In 2009, the Stanford outpatient clinics, which were running out of expansion room, were relocated to the Stanford Medicine Outpatient Center, a large new site in Redwood City, California formerly occupied by the corporate headquarters of Excite@Home. The buildings were extensively remodeled for medical use to provide facilities the clinics' old homes lacked. For example, the Sleep Medicine Center's new sleep lab has thorough soundproofing and can accommodate a few morbidly obese patients. In 2018, these outpatient facilities were expanded to receive the main campuses outgoing Digestive Health Center and endoscopy suite, to make room for the new expansions/renovations at the main Stanford Hospital, in addition to nearly doubling the existing imaging facilities and adding an external parking structure at the Stanford Outpatient Center.

The inpatient facilities remain on the main campus, which as of 2019, has undergone another round of major expansions, renovations, and revitalization, including a new inpatient structure, renovation of the old inpatient building, renovations of the Cancer Center and Blake Wilbur Building, and new emergency facilities, all located on a plot adjacent to the existing hospital. These major renovations are part of Stanford University's long-term master planning for renovation and medical advancement, which have included past projects such as the Lucile Salter Packard Children's Hospital at Stanford and the Stanford Neurosciences Health Center.

==== Life Flight ====
The Stanford Life Flight program began May 1, 1984. Its aircraft is an EC 145 helicopter that can fly under both visual and instrument flight rules, allowing for response to calls in nearly any weather. The aircraft accommodates two patients with two flight nurses, or one patient with up to four caregivers, plus the pilot.

===Staff===
The hospital's medical staff numbers 1,910 with an additional 850 interns and residents, as well as nearly 1,500 registered nurses and approximately 610 licensed beds.
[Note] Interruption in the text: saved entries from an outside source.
def doFpush (s : State) (p : Packet) : State := arrive s p true (queueBody pushAt p)
def doFreserve (s : State) (p : Packet) : State := arrive s p true (queueBody reserveAt p)
def doFcredit (s : State) (p : Packet) : State := arrive s p true (queueBody (fun s p => (stOk, creditAt s p)) p)
def doFgrant (s : State) (p : Packet) : State := arrive s p true (queueBody (fun s p => (stOk, grantAt s p)) p)
def doFendmark (s : State) (p : Packet) : State := arrive s p true (queueBody endmarkAt p)
def execFpush (p : Packet) (s : State) : Out := whenRunning s fun s => if p.op = 0x45 then doFpush s p else s
def execFreserve (p : Packet) (s : State) : Out := whenRunning s fun s => if p.op = 0x46 then doFreserve s p else s
def execFcredit (p : Packet) (s : State) : Out := whenRunning s fun s => if p.op = 0x47 then doFcredit s p else s
def execFgrant (p : Packet) (s : State) : Out := whenRunning s fun s => if p.op = 0x48 then doFgrant s p else s
def execFendmark (p : Packet) (s : State) : Out := whenRunning s fun s => if p.op = 0x49 then doFendmark s p else s

/-- Any fabric request at its home. -/
def fabricArrives (s : State) (p : Packet) : State :=
  match p.op.toNat with
  | 0x40 => doFread s p
  | 0x41 => doFwrite s p
  | 0x42 => doFatomic s p
  | 0x43 => doFcopy s p
  | 0x44 => doFsignal s p
  | 0x45 => doFpush s p
  | 0x46 => doFreserve s p
  | 0x47 => doFcredit s p
  | 0x48 => doFgrant s p
  | 0x49 => doFendmark s p
  | _ => s

/-- RECORD_EXPIRY (R358): the record is gone; requests held for want of one are served in arrival order. -/
def execRecordExpiry (key : DedupKey) (s : State) : Out := whenRunning s fun s =>
  let f := s.fabric
  let held := f.heldReq
  let s := setFab s { f with recs := f.recs.filter (fun r => r.key != key), heldReq := [] }
  held.foldl fabricArrives s

/-! ### The requester (R359, R361, R396) -/

/-- The outstanding request that a response answers. -/
def answered (s : State) (p : Packet) : Option FabReq :=
  s.fabric.outst.find? (fun r => r.sent && r.pkt.od.ctx == p.od.ctx && r.pkt.od.seq == p.od.seq && r.pkt.od.inc == p.od.inc
    && (r.pkt.op ||| 0x80) == p.op)

/-- FABRIC_RESPONSE (R359): ADMIT_WAIT is no completion (R396). -/
def execFabricResponse (p : Packet) (s : State) : Out := whenRunning s fun s =>
  let s := takeFabric s p
  match answered s p with
  | none => s
  | some r =>
    if p.status.toNat = stAdmitWait then s
    else if !answerFree s r p then sendFabric s (ownDev s) p
    else fabComplete s r p p.status.toNat

/-- ADMIT_WAIT (R396): the request stays outstanding; one sent at most 100 us earlier (AGE in units of 250 ns) restarts its
FTIMEOUT, an older one is discarded. The resend is FABRIC_RETRY (log 4). -/
def execAdmitWait (p : Packet) (age : Nat) (s : State) : Out := whenRunning s fun s =>
  let s := takeFabric s p
  match answered s p with
  | none => s
  | some r =>
    if p.status.toNat = stAdmitWait && age ≤ 400 then
      setFab s { s.fabric with outst := s.fabric.outst.map (fun e => if e.id = r.id then { e with since := nowNs s 4 } else e) }
    else s

def findReq (s : State) (id : Nat) : Option FabReq := s.fabric.outst.find? (fun r => r.id == id)

/-- FABRIC_RETRY (R359): the same key, RETRY = 1. -/
def execFabricRetry (id : Nat) (s : State) : Out := whenRunning s fun s =>
  match findReq s id with
  | some r => if r.sent then sendFabric s r.dev.toNat { r.pkt with od := { r.pkt.od with retry := true } } else s
  | none => s

/-- FABRIC_TIMEOUT (R359, R361): from the first send, or while no context is free. -/
def execFabricTimeout (id : Nat) (s : State) : Out := whenRunning s fun s =>
  match findReq s id with
  | some r =>
    if (r.sent || (8192 ≤ s.fabric.ctxs.length && (ctxOfPeer s r.dev.toNat).isNone)) && answerFree s r {op := r.pkt.op} then
      fabComplete s r { op := r.pkt.op } stFabricTimeout
    else s
  | none => s

/-- HOLD_LIMIT (R396): 10 ms after the first send, or from the start of the wait for a token. -/
def execHoldLimit (id : Nat) (s : State) : Out := whenRunning s fun s =>
  match findReq s id with
  | some r =>
    if (r.sent || (ctxOfPeer s r.dev.toNat).isNone) && answerFree s r {op := r.pkt.op} then fabComplete s r { op := r.pkt.op } stFabricTimeout else s
  | none => s

/-- TOKEN_GAIN (R396). -/
def execTokenGain (s : State) : Out := whenRunning s fun s =>
  if fabricReadyNow s then fabPump (setFld s admitAt 63 57 (min 96 (tokens s + 1))) else s

/-- CONTEXT_REUSE (R361). -/
def execContextReuse (peer : BitVec 20) (s : State) : Out := whenRunning s fun s =>
  let f := s.fabric
  if f.outst.any (fun r => r.dev == peer && r.sent) then s
  else fabPump (setFab s { f with ctxs := f.ctxs.filter (fun c => c.peer != peer) })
Stanford Clinics, the group practice of most faculty physicians of Stanford University School of Medicine, includes 493 full-time faculty physicians. Their areas of expertise range from primary care to the most advanced medical and surgical specialties. Stanford Clinics offer more than 100 specialty and subspecialty service areas. Under the supervision of faculty physicians, Stanford medical students and residents participate in patient care in most specialties. The clinics participate in preferred provider health care programs as well as Medicare and MediCal.

===Recognition===
Stanford University Medical Center is world-renowned for its work in cardiovascular medicine and cardiothoracic surgery, organ transplantation, neurology, neurosurgery, and cancer medicine. It has over 100,000 emergency department visits per year. In 2017, Stanford Hospital was ranked by U.S. News & World Report as the 9th-best hospital out of 5,462 medical centers in the United States, and third in the West Coast after the UCSF Medical Center and the UCLA Medical Center. As of 2018, Stanford received high rankings in the following specialties:

| Specialty | Ranking |
|---|---|
| Otolaryngology – head and neck surgery | #2 |
| Cancer | #14 |
| Cardiology & Heart surgery | #13 |
| Orthopedics | #13 |
| Urology | #17 |
| Gynecology | #23 |
| Nephrology | #10 |
| Neurology & Neurosurgery | #14 |
| Pulmonology | #37 |
| Gastroenterology & GI surgery | #27 |
| Geriatrics | #25 |
| Diabetes & Endocrinology | #17 |

==Lucile Packard Children's Hospital==

Lucile Packard Children's Hospital at Stanford (LPCH) is a nationally ranked women's and children's hospital which is part of the Stanford University Health system. The hospital is located adjacent to the campus at 725 Welch Road, Palo Alto, California. It was founded in 1991 and is staffed by over 650 physicians with 4,750 staff and volunteers. The hospital specializes in the care of infants, children, teens, young adults aged 0–21, but sometimes treats older adults and expectant mothers. Lucile Packard Children's Hospital is an ACS verified Level 1 regional pediatric trauma center, 1 of 7 in the state.